→ **Try it**
Transcribe, word for word and without additions, each line below from the one containing "RelTargets s [(.p d, .pos32)] (colsOf [a, b])" through the one containing "operandOf s c]", both ends included.

→ **Supplied material**
-- ==== Sys2Proof/Safety.lean ====
section
/-! DEFINITION. What counts as a safe run: every step answers a next state, and the invariant that steps keep. -/

namespace Sys2Proof

open Machine

/-- The invariant of the machine's data: both memories, and every core's, in canonical form. -/
def MemInv (s : State) : Prop :=
  s.mem.wf = true ∧ s.hostMem.wf = true ∧ ∀ p ∈ s.cores, p.2.srf.wf = true ∧ p.2.spd.wf = true

/-- A state from which the next step goes on. -/
def Safe (s : State) : Prop := ∃ t, step s = .next t

end Sys2Proof
end

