/-! ## Relational instructions, major ops 0x20 to 0x24 -/

/-- R198 to R206: selections and projections. -/
def Obligations.selection_issue : Prop :=
  ∀ (s : State) (d : PReg) (e : CReg) (a b c : ColSrc) (r u : Col) (x : Src) (q : Qual) (cc : ColCond),
    let f2 := selFmt s.me [a, b]
    let f3 := selFmt s.me [a, b, c]
    let o := colOperand s r
    let v := colOperand s u
    let n := lenOf o.col
    (MayIssue s [] (scsOf [a, b]) [] q → Agree s f2 [a, b] → selOk cc f2 = true →
      RelTargets s [(.p d, .pos32)] (colsOf [a, b]) q →
      Enters (.sel d a b cc q) s
        { qual := q, engine := .relational, fmt := f2, len := commonLen s.me [operandOf s a, operandOf s b], dests := [(.p d, .pos32)]
          a := operandOf s a, b := operandOf s b })
    ∧ (MayIssue s [] (scsOf [a, b, c]) [] q → Agree s f3 [a, b, c] → selOk .lt f3 = true →
      RelTargets s [(.p d, .pos32)] (colsOf [a, b, c]) q →
      Enters (.selr d a b c q) s
        { qual := q, engine := .relational, fmt := f3, len := commonLen s.me [operandOf s a, operandOf s b, operandOf s c]
          dests := [(.p d, .pos32)], a := operandOf s a, b := operandOf s b, c := operandOf s c })
    ∧ (MayIssue s [] [] [] q → RelTargets s [(.p d, .pos32)] [r] q →
      Enters (.selb d r q) s
        { qual := q, engine := .relational, fmt := colFmt s.me r, len := commonLen s.me [o], dests := [(.p d, .pos32)], a := o })
    ∧ (MayIssue s [] [] [] none → positionOk s.me r = true → positionOk s.me u = true → RelTargets s [(.p d, .pos32)] [r, u] none →
      (∀ i ∈ [Instr.pand d r u, .por d r u, .pdiff d r u],
        Enters i s { engine := .relational, fmt := .pos32, len := n, dests := [(.p d, .pos32)], a := o, b := v })
      ∧ Enters (.prjp d r u) s
          { engine := .relational, fmt := .pos32, len := lenOf v.col, dests := [(.p d, .pos32)], a := o, b := v })
    ∧ (MayIssue s [] [] [] none → positionOk s.me u = true → RelTargets s [(.c e, colFmt s.me r)] [r, u] none →
      Enters (.prj e r u) s
        { engine := .relational, fmt := colFmt s.me r, len := lenOf v.col, dests := [(.c e, colFmt s.me r)], a := o, b := v }
      ∧ (colFmt s.me (.c e) = colFmt s.me r → (capture s s.cur (.c e)).known = true →
        Enters (.plc e r u) s
          { engine := .relational, fmt := colFmt s.me r, len := commonLen s.me [o, v], dests := [(.c e, colFmt s.me r)], a := o
            b := v }))
    ∧ (MayIssue s [] [x] [] none → positionOk s.me r = true → (readSrc s.me x).toNat ≤ 2 ^ 32 - 1 →
      RelTargets s [(.c e, .bool1)] [r] none →
      Enters (.pcol e r x) s
        { engine := .relational, fmt := .pos32, len := n, dests := [(.c e, .bool1)], a := o, b := scalarOperand s.me x })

→ **Exercise solution**
      RelTargets s [(.p d, .pos32)] (colsOf [a, b]) q →
      Enters (.sel d a b cc q) s
        { qual := q, engine := .relational, fmt := f2, len := commonLen s.me [operandOf s a, operandOf s b], dests := [(.p d, .pos32)]
          a := operandOf s a, b := operandOf s b })
    ∧ (MayIssue s [] (scsOf [a, b, c]) [] q → Agree s f3 [a, b, c] → selOk .lt f3 = true →
      RelTargets s [(.p d, .pos32)] (colsOf [a, b, c]) q →
      Enters (.selr d a b c q) s
        { qual := q, engine := .relational, fmt := f3, len := commonLen s.me [operandOf s a, operandOf s b, operandOf s c]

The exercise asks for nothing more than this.